Критик как художник | страница 105



Всем этот плащ знаком. Я помню даже,
Где в первый раз его накинул Цезарь:
То было летним вечером, в палатке,
Где находился он, разбив неврийцев.
Сюда проник нож Кассия; вот рана
Завистливого Каски; здесь в него
Вонзил кинжал его любимец Брут…
Вы плачете? Я вижу, состраданье
Проснулось в вас. Те слезы благодатны,
Вы плачете, глядя на плащ его?

Цветы безумной Офелии так же трогательны, как и фиалки, расцветшие на могиле; эффект блуждания Лира в степи в невыразимой степени усиливается благодаря его причудливому наряду. Когда Клотен, уколотый насмешливым сравнением сестры насчет одежды ее мужа, наряжается сам в это платье, чтобы совершить над ней свое позорное злодеяние, мы видим, что во всем современном французском реализме, даже в «Терезе Ракэн», этом мастерском произведении ужаса, нет ничего, что могло бы сравниться по страшной трагической силе с этой удивительной сценой «Цимбелина».

И в диалогах также самые яркие места внушены костюмом.

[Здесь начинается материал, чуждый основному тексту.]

-- ==== Sys2Proof/Machine/Integer.lean ====
section
/-! DEFINITION. The integer computational instructions (R260 to R290). -/

namespace Sys2Proof.Machine

/-- An integer instruction of `len` bytes: a value into `rd`, then the next instruction (R260). -/
def setX (len : Nat) (rd : BitVec 5) (v : Word) (s : State) : Result := finish len (s.writeX rd v)

/-- A register and immediate form: `x[rd] <- f(x[rs1], v)` (R260). -/
def immOp (len : Nat) (f : Word → Word → Word) (rd rs1 : BitVec 5) (v : Word) (s : State) : Result :=
  setX len rd (f (s.readX rs1) v) s

/-- A register and register form: `x[rd] <- f(x[rs1], x[rs2])`, both read before the write (R260). -/
def regOp (len : Nat) (f : Word → Word → Word) (rd rs1 rs2 : BitVec 5) (s : State) : Result :=
  setX len rd (f (s.readX rs1) (s.readX rs2)) s

/-- The reserved shift encoding `slli x0, x0, 0x1F` (R269, R429). -/
def isSemihostingToggle (rd rs1 : BitVec 5) (shamt : BitVec 6) : Bool := rd == 0 && rs1 == 0 && shamt == 0x1F

/-- The semihosting flag toggles on the reserved shift encoding, and on nothing else (R429). -/
def toggleSemihosting (rd rs1 : BitVec 5) (shamt : BitVec 6) (s : State) : State :=
  if isSemihostingToggle rd rs1 shamt then s.withSemihosting (!s.hart.semihosting) else s

/-- `lui rd, imm20`: load upper immediate (R261). -/
def execLui (rd : BitVec 5) (imm : BitVec 32) (s : State) : Result := setX 4 rd (sext imm) s

/-- `auipc rd, imm20`: add upper immediate to pc (R262). -/
def execAuipc (rd : BitVec 5) (imm : BitVec 32) (s : State) : Result := setX 4 rd (s.hart.pc + sext imm) s

/-- `addi rd, rs1, imm`: add immediate (R263). -/
def execAddi (rd : BitVec 5) (rs1 : BitVec 5) (imm : BitVec 12) (s : State) : Result :=
  immOp 4 aluAdd rd rs1 (sext imm) s

/-- `slti rd, rs1, imm`: set if less than immediate, signed (R264). -/
def execSlti (rd : BitVec 5) (rs1 : BitVec 5) (imm : BitVec 12) (s : State) : Result :=
  immOp 4 aluSlt rd rs1 (sext imm) s

/-- `sltiu rd, rs1, imm`: set if less than immediate, unsigned (R265). -/
def execSltiu (rd : BitVec 5) (rs1 : BitVec 5) (imm : BitVec 12) (s : State) : Result :=
  immOp 4 aluSltu rd rs1 (sext imm) s

/-- `xori rd, rs1, imm`: exclusive or immediate (R266). -/
def execXori (rd : BitVec 5) (rs1 : BitVec 5) (imm : BitVec 12) (s : State) : Result :=
  immOp 4 aluXor rd rs1 (sext imm) s

/-- `ori rd, rs1, imm`: or immediate (R267). -/
def execOri (rd : BitVec 5) (rs1 : BitVec 5) (imm : BitVec 12) (s : State) : Result :=
  immOp 4 aluOr rd rs1 (sext imm) s

/-- `andi rd, rs1, imm`: and immediate (R268). -/
def execAndi (rd : BitVec 5) (rs1 : BitVec 5) (imm : BitVec 12) (s : State) : Result :=
  immOp 4 aluAnd rd rs1 (sext imm) s

/-- `slli rd, rs1, shamt`: shift left logical immediate (R269, R429). -/
def execSlli (rd : BitVec 5) (rs1 : BitVec 5) (shamt : BitVec 6) (s : State) : Result :=
  immOp 4 aluSll rd rs1 (zext shamt) (toggleSemihosting rd rs1 shamt s)

/-- `srli rd, rs1, shamt`: shift right logical immediate (R270). -/
def execSrli (rd : BitVec 5) (rs1 : BitVec 5) (shamt : BitVec 6) (s : State) : Result :=
  immOp 4 aluSrl rd rs1 (zext shamt) s

/-- `srai rd, rs1, shamt`: shift right arithmetic immediate (R271). -/
def execSrai (rd : BitVec 5) (rs1 : BitVec 5) (shamt : BitVec 6) (s : State) : Result :=
  immOp 4 aluSra rd rs1 (zext shamt) s

/-- `add rd, rs1, rs2`: add (R272). -/
def execAdd (rd : BitVec 5) (rs1 : BitVec 5) (rs2 : BitVec 5) (s : State) : Result := regOp 4 aluAdd rd rs1 rs2 s

/-- `sub rd, rs1, rs2`: subtract (R273). -/
def execSub (rd : BitVec 5) (rs1 : BitVec 5) (rs2 : BitVec 5) (s : State) : Result := regOp 4 aluSub rd rs1 rs2 s

/-- `sll rd, rs1, rs2`: shift left logical (R274). -/
def execSll (rd : BitVec 5) (rs1 : BitVec 5) (rs2 : BitVec 5) (s : State) : Result := regOp 4 aluSll rd rs1 rs2 s

/-- `slt rd, rs1, rs2`: set if less than, signed (R275). -/
def execSlt (rd : BitVec 5) (rs1 : BitVec 5) (rs2 : BitVec 5) (s : State) : Result := regOp 4 aluSlt rd rs1 rs2 s

/-- `sltu rd, rs1, rs2`: set if less than, unsigned (R276). -/
def execSltu (rd : BitVec 5) (rs1 : BitVec 5) (rs2 : BitVec 5) (s : State) : Result := regOp 4 aluSltu rd rs1 rs2 s

/-- `xor rd, rs1, rs2`: exclusive or (R277). -/
def execXor (rd : BitVec 5) (rs1 : BitVec 5) (rs2 : BitVec 5) (s : State) : Result := regOp 4 aluXor rd rs1 rs2 s

/-- `srl rd, rs1, rs2`: shift right logical (R278). -/
def execSrl (rd : BitVec 5) (rs1 : BitVec 5) (rs2 : BitVec 5) (s : State) : Result := regOp 4 aluSrl rd rs1 rs2 s

/-- `sra rd, rs1, rs2`: shift right arithmetic (R279). -/
def execSra (rd : BitVec 5) (rs1 : BitVec 5) (rs2 : BitVec 5) (s : State) : Result := regOp 4 aluSra rd rs1 rs2 s

/-- `or rd, rs1, rs2`: or (R280). -/
def execOr (rd : BitVec 5) (rs1 : BitVec 5) (rs2 : BitVec 5) (s : State) : Result := regOp 4 aluOr rd rs1 rs2 s

/-- `and rd, rs1, rs2`: and (R281). -/
def execAnd (rd : BitVec 5) (rs1 : BitVec 5) (rs2 : BitVec 5) (s : State) : Result := regOp 4 aluAnd rd rs1 rs2 s

/-- `addiw rd, rs1, imm`: add immediate, word (R282). -/
def execAddiw (rd : BitVec 5) (rs1 : BitVec 5) (imm : BitVec 12) (s : State) : Result :=
  immOp 4 aluAddw rd rs1 (sext imm) s

/-- `slliw rd, rs1, shamt`: shift left logical immediate, word (R283). -/
def execSlliw (rd : BitVec 5) (rs1 : BitVec 5) (shamt : BitVec 5) (s : State) : Result :=
  immOp 4 aluSllw rd rs1 (zext shamt) s

/-- `srliw rd, rs1, shamt`: shift right logical immediate, word (R284). -/
def execSrliw (rd : BitVec 5) (rs1 : BitVec 5) (shamt : BitVec 5) (s : State) : Result :=
  immOp 4 aluSrlw rd rs1 (zext shamt) s

/-- `sraiw rd, rs1, shamt`: shift right arithmetic immediate, word (R285). -/
def execSraiw (rd : BitVec 5) (rs1 : BitVec 5) (shamt : BitVec 5) (s : State) : Result :=
  immOp 4 aluSraw rd rs1 (zext shamt) s

/-- `addw rd, rs1, rs2`: add, word (R286). -/
def execAddw (rd : BitVec 5) (rs1 : BitVec 5) (rs2 : BitVec 5) (s : State) : Result := regOp 4 aluAddw rd rs1 rs2 s

/-- `subw rd, rs1, rs2`: subtract, word (R287). -/
def execSubw (rd : BitVec 5) (rs1 : BitVec 5) (rs2 : BitVec 5) (s : State) : Result := regOp 4 aluSubw rd rs1 rs2 s

/-- `sllw rd, rs1, rs2`: shift left logical, word (R288). -/
def execSllw (rd : BitVec 5) (rs1 : BitVec 5) (rs2 : BitVec 5) (s : State) : Result := regOp 4 aluSllw rd rs1 rs2 s

/-- `srlw rd, rs1, rs2`: shift right logical, word (R289). -/
def execSrlw (rd : BitVec 5) (rs1 : BitVec 5) (rs2 : BitVec 5) (s : State) : Result := regOp 4 aluSrlw rd rs1 rs2 s

/-- `sraw rd, rs1, rs2`: shift right arithmetic, word (R290). -/
def execSraw (rd : BitVec 5) (rs1 : BitVec 5) (rs2 : BitVec 5) (s : State) : Result := regOp 4 aluSraw rd rs1 rs2 s

end Sys2Proof.Machine
end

Вопрос Розалинды: «Не думаешь ли ты, что если я наряжена в мужское платье, то и мой характер тоже облекся в камзол и трико?» – слова Констанции:

Да, место сына скорбь моя взяла
И крадется в его пустое платье,
И платье то глядит моим ребенком,

и короткий, пронзительный крик Елизаветы:

Разрежьте пояс мой – мне душно, душно! —

это лишь немногие из тех многочисленных примеров, которые можно было бы указать. Один из самых тонких эффектов, которые я когда-либо видел на сцене, заключался в том, что Сальвини в последнем акте «Короля Лира», вырвав перо из шляпы Кента и поднеся его к устам Корделии, восклицал:

Перо дрожит; она жива!

Бут, придававший большое благородство страстям Лира, вырывал, насколько я помню, несколько пушинок из своей археологически недостоверной горностаевой мантии для той же цели; но эффект Сальвини был тоньше и правдоподобнее. Кто видел Ирвинга в последнем акте «Ричарда III», тот, я уверен, не забыл, насколько отчаяние и ужас его сна усиливались контрастом предшествовавшего покоя и тишины и декламацией таких строк, как:

А что мой шлем? Он легче стал, чем прежде?
Пускай мой панцирь плеч не отягчит.

Эти строки имели двойное значение для публики, помнившей о последних, напутственных словах матери Ричарда, когда он шел к Босуорту:

Неси ж с собой проклятие мое,
И пусть оно в разгар тяжелой битвы
Обременит тебя сто раз страшнее,
Чем тяжкий шлем и панцирь твой стальной…

Рассматривая те средства, которые Шекспир имел в своем распоряжении, надо заметить, что если он многократно жалуется на незначительные размеры своей сцены, на которой он должен был ставить большие исторические пьесы, и на отсутствие декораций, заставлявшее его выпускать многие эффектные места, исполнявшиеся на открытом воздухе, то все же он всегда пишет как драматург, располагавший хорошо оборудованным гардеробом и полагающий, что актеры старательно отнесутся к своему гриму. Даже теперь возникают затруднения при постановке такой пьесы, как «Комедия ошибок»; и лишь благодаря случайности удивительного сходства актрисы Эллен Терри с ее братом мы могли видеть «Двенадцатую ночь» в соответствующем выполнении. Действительно, для того чтобы поставить какую-нибудь пьесу Шекспира соответственно его желанию, нужны услуги хорошего бутафора, искусного парикмахера, костюмера, знакомого с сочетанием цветов тканей, и умелого гримера, фехтовальщика, учителя танцев и художника, который лично следил бы за всей постановкой. Ведь Шекспир с большой точностью описывает нам костюм и наружность каждого действующего лица. «Расин пренебрегает действительностью, – говорит Огюст Вакри (Vacquerie) в одном из своих произведений, – он не желает заниматься костюмом своих героев. Если следовать его ремаркам, то наряд Агамемнона состоял бы из одного жезла, а костюм Ахилла – из шпаги». Но Шекспир в этом отношении не похож на Расина. Он дает нам указания насчет костюмов Пердиты, Флоризеля, Автолика, ведьм в «Макбете», аптекаря в «Ромео и Джульетте», ряд печатных указаний относительно своего толстого рыцаря и подробное описание того необыкновенного одеяния, в котором должен был венчаться Петруччио.